Portrayal of Guilt – Suffering Is A Gift
Suffering is a Gift löst viele bisher von der Band gegebenen Versprechen ein: Portrayal of Guilt haben nach dem so ambivalent unter Kinderkrankheiten leidenden 2018er-Highlight Let Pain Be Your Guide noch einmal an an den Stellschrauben ihres wahnsinnigen Gemetzels aus Screamo- und Powerviolence-Versatzstücken gedreht.

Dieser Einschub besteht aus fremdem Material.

-- ==== Sys2Proof/Machine/ScanOps.lean ====
section
/-! DEFINITION. How a scan instruction runs on a lane: which task executes, breakpoints, illegal words, trip
conditions and the end of a scan (R36 to R38, R44, R49, R69, R72, R74, R75, R132). -/

namespace Sys2Proof.Machine
open Reg Hid

/-- The task that a lane executes now (R69). -/
def State.running (s : State) (l : Lane) : Option Nat := tasks.find? fun t => (s.ctx l t).phase == .running

/-- A task that waits for the lane: agreed, or pre-empted (R69). -/
def State.waiting (s : State) (l : Lane) (t : Nat) : Bool :=
  match (s.ctx l t).phase with
  | .ready | .preempted => true
  | _ => false

/-- The lane takes up its waiting task of highest priority; a pre-empted one goes on exactly where it was (R38, R69). -/
def State.resume (s : State) (l : Lane) : State :=
  match s.running l with
  | some _ => s
  | none =>
    match s.byPriority.find? (s.waiting l) with
    | some t => s.setCtx l t { s.ctx l t with phase := .running }
    | none => s

/-- Ends a task's scan in a lane with a presentation and lets the next waiting task run (R69, R86). -/
def State.endWith (s : State) (l : Lane) (t : Nat) (p : Pres) : State :=
  ((s.setCtx l t { s.ctx l t with phase := .ended }).setPres l t (some p)).resume l

/-- A trip condition in a scan (R74): the scan ends, the event carries the lane, the flag is counted once a scan; a
TRIPLE task's lane presents "trip", a SINGLE task trips. -/
def State.scanTrip (s : State) (l : Lane) (t : Nat) (c : Ctx) (code b : Nat) (f : Fld) : State :=
  let s := s.ev code l.code (c.pc - 1) t b
  let s := if s.on (TRIP_SEEN t) then s else (s.raise f (TSK_EVCNT1_FAULT_CNT t)).set (TRIP_SEEN t) 1
  let s := (s.setCtx l t c).endWith l t .trip
  if s.isTriple t then s else s.set (TRIP_NEXT t) 1

/-- A lane decodes an illegal word (R75): it abandons the scan, sets its bit in SCN_EVT and presents "illegal"; a
SINGLE task trips and its lane enters assay with cause 12. -/
def State.illegal (s : State) (l : Lane) (t : Nat) (c : Ctx) (opc : Nat) : State :=
  let s := (s.raise (SCN_EVT_ILL l.idx) (SCN_ILLCNT_CNT l.idx)).ev 0x2008 l.code c.pc t opc
  let s := s.endWith l t .illegal
  if s.isTriple t then s else (s.set (TRIP_NEXT t) 1).trigger l 12 t

/-- A divide by zero counts once for the task, however many lanes meet it: a lane's n-th one of a scan counts if no
lane has met its n-th before (R45, log 20). -/
def State.divZero (s : State) (l : Lane) (t : Nat) (c : Ctx) : State :=
  if c.dzCount ≤ s.get (DZ_SEEN t) then s
  else ((s.raise (TSK_EVT_DZ t) (TSK_EVCNT1_DZ_CNT t)).set (DZ_SEEN t) c.dzCount).ev 0x2003 l.code (c.pc - 1) t

/-- The breakpoints of a task that stand at an index (R132, R145). -/
def State.bpsAt (s : State) (t pc : Nat) : List Nat :=
  (upto 8).filter fun i => s.on (DBG_BP_EN t i) && s.get (DBG_BP_INDEX t i) == pc

/-- The context with one more pass of each of the given breakpoints. -/
def Ctx.pass (c : Ctx) (bps : List Nat) : Ctx :=
  { c with passes := bps.foldl (fun m i => Sparse.set m i 0 (Sparse.get m i 0 + 1)) c.passes, passed := true }

/-- The breakpoint that halts the lane before the instruction at PC: in HOLD, at its pass count (R132). -/
def State.bpHit (s : State) (t : Nat) (c : Ctx) : Option Nat :=
  if s.prog == .hold && !c.passed then
    (s.bpsAt t c.pc).find? fun i => Sparse.get c.passes i 0 + 1 == max 1 (s.get (DBG_BP_COUNT t i))
  else none

/-- A lane halts in a task before the instruction at PC (R132). -/
def State.haltLane (s : State) (l : Lane) (t : Nat) (c : Ctx) (why : Nat) : State :=
  let s := s.setCtx l t { c with phase := .halted }
  (((s.set (HALT_WHY t) why).set (HALT_REP t l.idx) 0).set (DBG_TSTAT_HALTED t) 1).paceNote.resume l

/-- The context after fetching an instruction: PC on the next index, its weight counted. -/
def Ctx.step (c : Ctx) (w : Nat) : Ctx :=
  { c with pc := (c.pc + 1) % 262144, weight := c.weight + w, passed := false }

/-- Runs a scan instruction on a lane: nothing where the lane executes no task; a halt at a breakpoint; the illegal
word of R75 where its form or its operand is not one the task may use; else its effect, on the context after the
fetch. -/
def State.scan (s : State) (l : Lane) (i : Instr) (ok : State → Nat → Ctx → Bool)
    (eff : State → Nat → Ctx → State) : State :=
  match s.running l with
  | none => s
  | some t =>
    let c := s.ctx l t
    match s.bpHit t c with
    | some b => s.haltLane l t (c.pass (s.bpsAt t c.pc)) b
    | none =>
      let c := if s.prog == .hold && !c.passed then c.pass (s.bpsAt t c.pc) else c
      if i.wf && ok s t c then
        eff (s.add (PACE_W l.idx) i.weight) t (c.step i.weight)
      else s.illegal l t c i.opc

/-- An instruction that no operand check concerns. -/
def okAlways (_ : State) (_ : Nat) (_ : Ctx) : Bool := true

/-- An instruction whose only effect is on the context. -/
def State.scanCtx (s : State) (l : Lane) (i : Instr) (ok : State → Nat → Ctx → Bool)
    (f : State → Nat → Ctx → Ctx) : State :=
  s.scan l i ok fun s t c => s.setCtx l t (f s t c)

/-- The end of a scan by END, or by a return with an empty call stack; `b` says which in event 0x2005 (R44, R49). A
SINGLE task has no balance: its image is the voted one (R74). -/
def State.endScan (s : State) (l : Lane) (t : Nat) (c : Ctx) (b : Nat) : State :=
  if c.nest.isEmpty then
    let s := s.setCtx l t c
    let ws := s.outSlice l t
    let s := s.endWith l t (.image ws c.power)
    if s.isTriple t then s
    else
      let s := (s.setPres l t none).setBal t { Balance.empty with voted := some (.image ws 0) }
      s.balanceDone t l ws
  else s.scanTrip l t c 0x2005 b (TSK_EVT_NEST_IMBAL t)

/-- Combines a saved BA with the branch result (R42). -/
def NestOp.eval : NestOp → Bool → Bool → Bool
  | .and, a, b => a && b
  | .or, a, b => a || b
  | .xor, a, b => a != b

end Sys2Proof.Machine
end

Die Jungspunde aus Texas markieren damit rechtzeitig vor der anstehenden Supporttour für die Doppelspitze aus Touché Amoré und Deafheaven ihren bisherigen Schaffenszenit, indem sie praktisch aus den Schwachstellen des nominellen Debütalbums gelernt und ihren unbändigen Stil-Reißwolf auf zehn Minuten und sechs Songs destilliert haben. Wo schon auf dem ebenso plakativ betitelten Let Pain Be Your Guide die Grenzen zwischen Song, Interlude, Influence-Schaulaufen und verstörender Industrial-Soundfläche schwammig agierten, bleiben Portrayal of Guilt nun zwar auch für dieses neuerliche Kurzformat bei dem polarisierenden MO, doch bringen sie das so unheimlich fragmentarisch, scheinbar immer nur für Sekundenbruchteile fokussieren könnendes Songwriting nun in einen besser balancierten Kontext, lassen es schärfer akzentuiert doch weniger willkürlich und skizzenhaft anmuten.
Dabei kommt man kaum mit dem Verorten etwaiger Orientierungspunkte nach. Self-Inflicted wächst aus der Distortion und dem Noise, explodiert in den letzten 20 Sekunden mit voller Aggressivität und hämmernden Blastbeats, bevor Scarcity mit manisch rasenden Drums und dramatischen Gitarren vorangetrieben wird, durchatmet, weniger dringlich neuen Anlauf nimmt, das Tempo, aber nicht die Intensität drosselt, seine Gangart bis zum growlenden Kotzen schleift. Dissolution ist an der Front Grincore, der sich die Gitarren später vom Black Metal und die Drums vom Hardcore leiht, wohingegen Moral Decay sein Midtempo über hypnotisch-atmosphärische Klänge plötzlich für einen fast schon stadiontauglichen Part sammmelt, diesen aber lieber im Dreck kriechend spielt und über das infernale Feedback ausatmet.
Nur A Futile Light gönnt sich dann einen weitestgehend melodischen Spannungsaufbau, den Merciless letztendlich über ein relativ knackiges Riff wird zum Blackened-Inferno entlädt. Allesamt sind das jedoch gefühltermaßen eher anständig verschweißte Etappen unter einer kohärenten Zielsetzung, als Zeichen einer defizitären Aufmerksamkeitsspanne – und die aktuell wohl garstigere Alternative zu Code Orange.
Suffering is a Gift sprintet diese Hatz im Gegensatz zum großen Albumbruder schließlich mit einem besseren Fluß und einer schlüssigeren Gesamtdynamik, visiert die Essenz der stilistisch so unbeständigen Szenen präziser an. Dafür reduzieren Portrayal of Guilt aber auch den melodischen Anteil der Kompositionen, setzen die Gewichtung deutlicher denn je auf pures nihilistisches Chaos und artikulieren damit eine komplettere und formvollendere Ausarbeitung ihrer psychotischen Vision.
Aufgrund der kompakten Laufzeit wirkt das zwar immer noch ein wenig, als würde das Quartett seine extreme Kompromisslosigkeit weiterhin nicht auf die entsprechende Tragfähigkeit und das höchstmögliche Gewicht ausweiten; es fehlen ein wenig die konkret herausragenden Einzelideen hinter der packenden Ästhetik und es bleibt eben doch auch schwer zu sagen, ob diese Band einen Song überhaupt auf konventionelleren Ebenen bedienen kann, oder es wirklich nur einfach nicht will.
Tatsächlich spielt all dies im rauschhaften Kurzformat aber eine zu vernachlässigende Rolle. Es kann durchaus sein, dass Portrayal of Guilt das überfallsartig sprintende EP-Format einfach grundsätzlich besser liegt als die (nur unwesentlich ausführlichere) Albumlänge – oder aber die Kombo nun endlich ohnedies das bestialische Gleichgewicht in ihrer Kampfzone gefunden hat.